Ouch, was not aware of that, thank you. So in this case, what does actually happen? One thread, when editing y[i], also locks some nearby y[j]?

The issue is that a `BitVector` is storing multiple values per byte. More specifically, it stores 64 values per `UInt64` (8 bytes). In order to write a single entry, it reads the entire `UInt64`, sets one of the bits to the value it wants, and then writes the entire `UInt64` back to memory.

This opens up the potential for a data race. The reason this is not thread-safe is that multiple threads can read the same `UInt64`, modify it by changing a single bit, and then write it back. This process takes time. If more than one reads it before the changes can get written back, then whichever writes it last will overwrite the work of everyone else. A lock would avoid this, but also would cause significant slowdowns.

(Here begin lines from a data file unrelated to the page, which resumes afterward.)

-- ==== Sys2Proof/Machine/Near.lean ====
section
/-! DEFINITION. Slot 5: near memory (R201 to R211, R219). The checks of R204 and the waits of R211 come at issue. -/

namespace Sys2Proof.Machine

/-- Fill a near destination: after a fixed latency in the strand's own slice, within the limit of R207 from other slices, at the places given, each with its bytes. -/
def fillNear (s : State) (r : RegId) (own : Bool) (lat : Nat) (locs : List (Nat × Nat)) (x : VVal) : State :=
  let o := obligate s r false
  if own then deliverIn o.1 lat s.me.sid o.2 (.value x)
  else
    let n := nearLimitCk s (locs.map (·.1))
    let due := s.clock + 1 + Config.delay s.fresh % n
    let s1 := deliverWithin o.1 n s.me.sid o.2 (.value x)
    match o.2 with
    | some t => { s1 with nearLoads := s1.nearLoads ++ locs.map fun a => ⟨s.me.sid, t, a.1 / 2 ^ 20, banksOf a.1 a.2, due⟩ }
    | none => s1

/-- A near load of `n` consecutive bytes (R207, R208). -/
def nearLoadOp (s : State) (r : RegId) (a : Word) (n : Nat) (f : List Byte → VVal) : State :=
  match gangOf s s.me with
  | none => s
  | some g =>
    let x := nearLoad s g s.me a.toNat n
    fillNear x.1 r (nearSlice s.me a.toNat == s.me.lidx.toNat) 6 [(nearPhys g s.me a.toNat, n)] (f x.2)

/-- The bytes as a register value, little-endian. -/
def bytesVal (bs : List Byte) : VVal := BitVec.ofNat 1024 (leNat bs)

/-- Whether a LAUNCH stands in the bundle at issue. -/
def launching (s : State) : Bool := match s.me.closing with
  | some c => c.post.any fun p => match p with
    | .launch _ _ _ => true
    | _ => false
  | none => false

/-- A near store beside a LAUNCH waits until Gust has not rejected the record, since QUEUE commits no slot (R102). -/
def holdStore (s : State) (slice loc : Nat) (w : NearWhat) : State :=
  setMe s fun t => { t with closing := t.closing.map fun c => { c with post := c.post ++ [.near slice loc w] } }

/-- A near store of the bundle at issue. -/
def storeOrHold (s : State) (slice loc : Nat) (bs : List Byte) : State :=
  if launching s then holdStore s slice loc (.store (bs.zipIdx.map fun p => (loc + p.2, p.1))) else nearStore s s.me slice loc bs

/-- A near store of consecutive bytes (R209). -/
def nearStoreOp (s : State) (a : Word) (bs : List Byte) : State :=
  match gangOf s s.me with
  | none => s
  | some g => storeOrHold s (nearSlice s.me a.toNat) (nearPhys g s.me a.toNat) bs

/-- LDN (R208). -/
def execLdn (g : BitVec 4) (d a : BitVec 6) (o : BitVec 8) (z : Sz) (s : State) : Out State :=
  slotOp 5 (.ldn g d a o z) (fun s => nearLoadOp s (.s d) (eaM s a o (szBytes z)) (szBytes z) bytesVal) s

/-- STN (R209). -/
def execStn (g : BitVec 4) (d a : BitVec 6) (o : BitVec 8) (z : Sz) (s : State) : Out State :=
  slotOp 5 (.stn g d a o z) (fun s => nearStoreOp s (eaM s a o (szBytes z)) (leBytes (szBytes z) (rdS s d).toNat)) s

/-- LDNV (R208). -/
def execLdnv (g : BitVec 4) (d : BitVec 5) (a : BitVec 6) (o : BitVec 8) (s : State) : Out State :=
  slotOp 5 (.ldnv g d a o) (fun s => nearLoadOp s (.v d) (eaM s a o 128) 128 bytesVal) s

/-- STNV (R209). -/
def execStnv (g : BitVec 4) (d : BitVec 5) (a : BitVec 6) (o : BitVec 8) (s : State) : Out State :=
  slotOp 5 (.stnv g d a o) (fun s => nearStoreOp s (eaM s a o 128) (leBytes 128 (rdV s d).toNat)) s

/-- LDNP: the bits as stored (R208). -/
def execLdnp (g d : BitVec 4) (a : BitVec 6) (o : BitVec 8) (s : State) : Out State :=
  slotOp 5 (.ldnp g d a o) (fun s => nearLoadOp s (.p d) (eaM s a o 16) 16 bytesVal) s

/-- STNP (R209). -/
def execStnp (g d : BitVec 4) (a : BitVec 6) (o : BitVec 8) (s : State) : Out State :=
  slotOp 5 (.stnp g d a o) (fun s => nearStoreOp s (eaM s a o 16) (leBytes 16 (rdP s d).toNat)) s

/-- LDNT's transpose: element c of row i goes to element c * nr + i (R208). -/
def transposeVal (z : Sz) (bs : List Byte) : VVal :=
  let k := szBytes z
  let g := if z == .b8 then 8 else 4
  let nr := 128 / g
  ofElems (8 * k) ((upto (128 / k)).map fun e => leNat ((bs.drop (64 * (e % nr) + k * (e / nr))).take k))

/-- LDNT (R208). -/
def execLdnt (g : BitVec 4) (d : BitVec 5) (a : BitVec 6) (o : BitVec 8) (z : Sz) (s : State) : Out State :=
  slotOp 5 (.ldnt g d a o z) (fun s =>
    let w := if z == .b8 then 8 else 4
    nearLoadOp s (.v d) (eaM s a o 128) (64 * (128 / w - 1) + w) (transposeVal z)) s

/-- The effective addresses of a gather or scatter: none for a lane that is not enabled (R202, R203). -/
def laneAddrs (s : State) (g : BitVec 4) (a : BitVec 6) (t : Ty) (iv : BitVec 5) : List (Option Word) :=
  (upto (lanesOf t)).map fun i => if enabled s g t.width i then some (eaG s a iv t i) else none

/-- Read the enabled lanes of a near gather. -/
def gatherNear (s : State) (g : Gang) (k : Nat) (eas : List (Option Word)) : State × List (Option Nat) :=
  eas.foldl (fun acc ea => match ea with
    | none => (acc.1, acc.2 ++ [none])
    | some a => let r := nearLoad acc.1 g acc.1.me a.toNat k; (r.1, acc.2 ++ [some (leNat r.2)])) (s, [])

/-- The most distinct rows that enabled lanes address in one bank of the slice, at least 1 (R206, R207). -/
def bankRows (eas : List (Option Word)) : Nat :=
  let offs := eas.filterMap fun ea => ea.map fun a => nearOff a.toNat
  (upto 32).foldl (fun m b => max m ((offs.filter fun o => bitsOf o 6 5 == b).map (bitsOf · 11 9)).dedup.length) 1

/-- LDNG: enabled lanes are gathered, the others keep the old element, elements past the lanes are zero (R203, R207, R208). -/
def execLdng (g : BitVec 4) (d : BitVec 5) (a : BitVec 6) (t : Ty) (i : BitVec 5) (s : State) : Out State :=
  slotOp 5 (.ldng g d a t i) (fun s =>
    match gangOf s s.me with
    | none => s
    | some h =>
      let eas := laneAddrs s g a t i
      let x := gatherNear s h (laneBytes t) eas
      let own := eas.all fun ea => match ea with
        | some e => nearSlice s.me e.toNat == s.me.lidx.toNat
        | none => true
      let v := ofElems t.width ((x.2.zip (velems t.width (rdV s d))).map fun p => p.1.getD p.2)
      let m := if own then bankRows eas else 1
      let s1 := setMe x.1 fun t => { countEv t 6 (m - 1) with nearstall := t.nearstall + BitVec.ofNat 64 (m - 1) }
      fillNear s1 (.v d) own (5 + m) (eas.filterMap fun ea => ea.bind fun e => if nearSlice s.me e.toNat == s.me.lidx.toNat then none else some (nearPhys h s.me e.toNat, laneBytes t)) v) s

/-- STNS: enabled lanes in ascending order at each slice (R209, R210). -/
def execStns (g : BitVec 4) (d : BitVec 5) (a : BitVec 6) (o : ScatF) (t : Ty) (i : BitVec 5) (s : State) : Out State :=
  slotOp 5 (.stns g d a o t i) (fun s =>
    match gangOf s s.me with
    | none => s
    | some h =>
      let me := s.me
      let lanes := ((laneAddrs s g a t i).zip (velems t.width (rdV s d))).filterMap fun p =>
        p.1.map fun ea => (nearSlice me ea.toNat, nearPhys h me ea.toNat, p.2)
      ((lanes.map (·.1)).dedup).foldl (fun s sl =>
        let mine := (lanes.filter fun l => l.1 == sl).map (·.2)
        if launching s then holdStore s sl ((mine.map (·.1)).headD 0) (.scatter o t mine)
        else if sl = me.lidx.toNat then scatterLanes (drainSlice s me.sid sl) h.job o t mine
        else sendNear s me sl ((mine.map (·.1)).headD 0) (.scatter o t mine) .nearStorePerformed) s) s

/-- SUB of an atomic in a signature: OP + 8 * SZ (R355). -/
def atomSub (z : W2) (o : AtomF) : Nat := (atomCode o).toNat + 8 * (if z == .w64 then 1 else 0)

/-- ATMN: a commit point; the command goes to its slice after its window (R219). D is the windward's value under replication (R220). -/
def execAtmn (g : BitVec 4) (z : W2) (o : AtomF) (d a b : BitVec 6) (s : State) : Out State :=
  slotOp 5 (.atmn g z o d a b) (fun s =>
    match gangOf s s.me with
    | none => s
    | some h =>
      let ea := rdS s a
      let s1 := hashItem s 2 7 (atomSub z o) [ea, rdS s b]
      let x := obligateAgreed s1 (.s d) true
      let i := takeId x.1
      let op : NearOp :=
        { id := i.1, sid := s.me.sid, gid := s.me.gid, slice := nearSlice s.me ea.toNat, loc := nearPhys h s.me ea.toNat, what := .atomic z o (rdS s b) x.2, sent := false }
      commitPoint { i.2 with nearOps := i.2.nearOps ++ [op] } 7 [] [.nearAtom i.1]) s

end Sys2Proof.Machine
end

A `Vector{Bool}` uses 1 byte per entry (rather than 1/8-byte like `BitVector`) and the bytes are addressed individually (rather than in blocks of 8 via `UInt64`), so it should be safe from data races in your example. I will recommend you use that instead.

1 Like

if you want to make this faster, you have to pack the bools into Ints yourself unfortunately.

Thank you @GunnarFarneback for the solution and @Oscar_Smith for a clear explanation.

One last thing: are there any other basic datastructures (from base) that are not thread-safe? Dict? Set?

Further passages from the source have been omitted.